Taking from Steffen Ulrich's answer though, let's analyse this flow:

  1. User enters password in his application
  2. The application hashes the password
  3. The hash is sent to the server
  4. The hash is hashed again and compared to a stored hash-of-a-hash-of-a-password.

I'm omitting parts like salting and the choice of the hash algorithm, because all that they do is just make bruteforcing (aka guessing all possible passwords to find one that matches a hash) harder. We'll assume that the hashing algorithm is good enough that bruteforcing is infeasible.

So what's the reason for hashing at points (2) and (4)?

The hashing at (2) is done to remove the actual password from sight. People often do use the same password on multiple websites, so we want to do all that is possible to prevent hackers from seeing them. Even if our website gets compromised, at least we can protect our user's accounts on other websites. By hashing it already at (2) we ensure that no matter what the hackers might have compromised further down the line, they will NEVER get to see to the actual password.

Of course, if they have compromised your computer and installed a keylogger, then you're doomed. 100% security is impossible. But other parts of the system can be protected. And for hackers it is more efficient to go after servers, which are central points where 1000's of users connect to, than to try and hack 1000's of user computers (although the latter can be somewhat done with viruses and phishing).
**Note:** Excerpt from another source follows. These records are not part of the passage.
@[simp] theorem State.grantTo_pfw (s : State) (k c : Nat) : (s.grantTo k c).pfw = s.pfw := by
  rw [State.grantTo_frame]
@[simp] theorem State.grantTo_cap (s : State) (k c : Nat) : (s.grantTo k c).cap = s.cap := by
  rw [State.grantTo_frame]
@[simp] theorem State.grantTo_time (s : State) (k c : Nat) : (s.grantTo k c).time = s.time := by
  rw [State.grantTo_frame]
@[simp] theorem State.grantTo_lanes (s : State) (k c : Nat) : (s.grantTo k c).lanes = s.lanes := by
  rw [State.grantTo_frame]
@[simp] theorem State.grantTo_officeLink (s : State) (k c : Nat) : (s.grantTo k c).officeLink = s.officeLink := by
  rw [State.grantTo_frame]
@[simp] theorem State.grantTo_payLink (s : State) (k c : Nat) : (s.grantTo k c).payLink = s.payLink := by
  rw [State.grantTo_frame]
@[simp] theorem State.grantTo_ledger (s : State) (k c : Nat) : (s.grantTo k c).ledger = s.ledger := by
  rw [State.grantTo_frame]
@[simp] theorem State.grantTo_holds (s : State) (k c : Nat) : (s.grantTo k c).holds = s.holds := by
  rw [State.grantTo_frame]
@[simp] theorem State.grantTo_expiryQ (s : State) (k c : Nat) : (s.grantTo k c).expiryQ = s.expiryQ := by
  rw [State.grantTo_frame]
@[simp] theorem State.grantTo_waiting (s : State) (k c : Nat) : (s.grantTo k c).waiting = s.waiting := by
  rw [State.grantTo_frame]
@[simp] theorem State.grantTo_recovery (s : State) (k c : Nat) : (s.grantTo k c).recovery = s.recovery := by
  rw [State.grantTo_frame]
@[simp] theorem State.grantTo_journal (s : State) (k c : Nat) : (s.grantTo k c).journal = s.journal := by
  rw [State.grantTo_frame]
@[simp] theorem State.grantTo_office (s : State) (k c : Nat) : (s.grantTo k c).office = s.office := by
  rw [State.grantTo_frame]
@[simp] theorem State.grantTo_attn (s : State) (k c : Nat) : (s.grantTo k c).attn = s.attn := by
  rw [State.grantTo_frame]
@[simp] theorem State.grantTo_store (s : State) (k c : Nat) : (s.grantTo k c).store = s.store := by
  rw [State.grantTo_frame]
@[simp] theorem State.grantTo_pending (s : State) (k c : Nat) : (s.grantTo k c).pending = s.pending := by
  rw [State.grantTo_frame]
@[simp] theorem State.grantTo_warnings (s : State) (k c : Nat) : (s.grantTo k c).warnings = s.warnings := by
  rw [State.grantTo_frame]
@[simp] theorem State.grantTo_lane (s : State) (k c : Nat) (j : Nat) : (s.grantTo k c).lane j = s.lane j := by
  rw [State.grantTo_frame]; rfl
@[simp] theorem State.grantTo_holdSlot (s : State) (k c : Nat) (j : Nat) : (s.grantTo k c).holdSlot j = s.holdSlot j := by
  rw [State.grantTo_frame]; rfl
@[simp] theorem State.grantTo_card (s : State) (k c : Nat) (j : Nat) : (s.grantTo k c).card j = s.card j := by
  rw [State.grantTo_frame]; rfl
@[simp] theorem State.grantTo_shop (s : State) (k c : Nat) (j : Nat) : (s.grantTo k c).shop j = s.shop j := by
  rw [State.grantTo_frame]; rfl
@[simp] theorem State.grantTo_program (s : State) (k c : Nat) (j : Nat) : (s.grantTo k c).program j = s.program j := by
  rw [State.grantTo_frame]; rfl
@[simp] theorem State.grantTo_acceptRow (s : State) (k c : Nat) (j : Nat) : (s.grantTo k c).acceptRow j = s.acceptRow j := by
  rw [State.grantTo_frame]; rfl
@[simp] theorem State.grantTo_binding (s : State) (k c : Nat) (j : Nat) : (s.grantTo k c).binding j = s.binding j := by
  rw [State.grantTo_frame]; rfl
@[simp] theorem State.grantTo_setup (s : State) (k c : Nat) (j : Nat) : (s.grantTo k c).setup j = s.setup j := by
  rw [State.grantTo_frame]; rfl
@[simp] theorem State.grantTo_nextWrite (s : State) (k c : Nat) : (s.grantTo k c).nextWrite = s.nextWrite := by
  rw [State.grantTo_frame]; rfl
@[simp] theorem State.grantTo_oldest (s : State) (k c : Nat) : (s.grantTo k c).oldest = s.oldest := by
  rw [State.grantTo_frame]; rfl
@[simp] theorem State.grantTo_unack (s : State) (k c : Nat) : (s.grantTo k c).unack = s.unack := by
  rw [State.grantTo_frame]; rfl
Anyways, back to our scheme. So the point (2) is clear - but then why (4)? Precisely because of what you observed - that if someone gets their hands on the hash from (2), then even if they don't see the actual password, they can at least get access to THIS system. The hashing at (4) makes that harder, because it removes one place where the hashes from (2) could be found en masse - the database which stores them. Servers can and do get hacked, and every so often a hacker finds themselves with access to some database. Maybe it is the live production database, maybe it is a backup copy, who knows. The point is - if we do step (4), then the hashes from (2) won't be there. Only hashes-of-hashes. And you can't use those to log on to the system.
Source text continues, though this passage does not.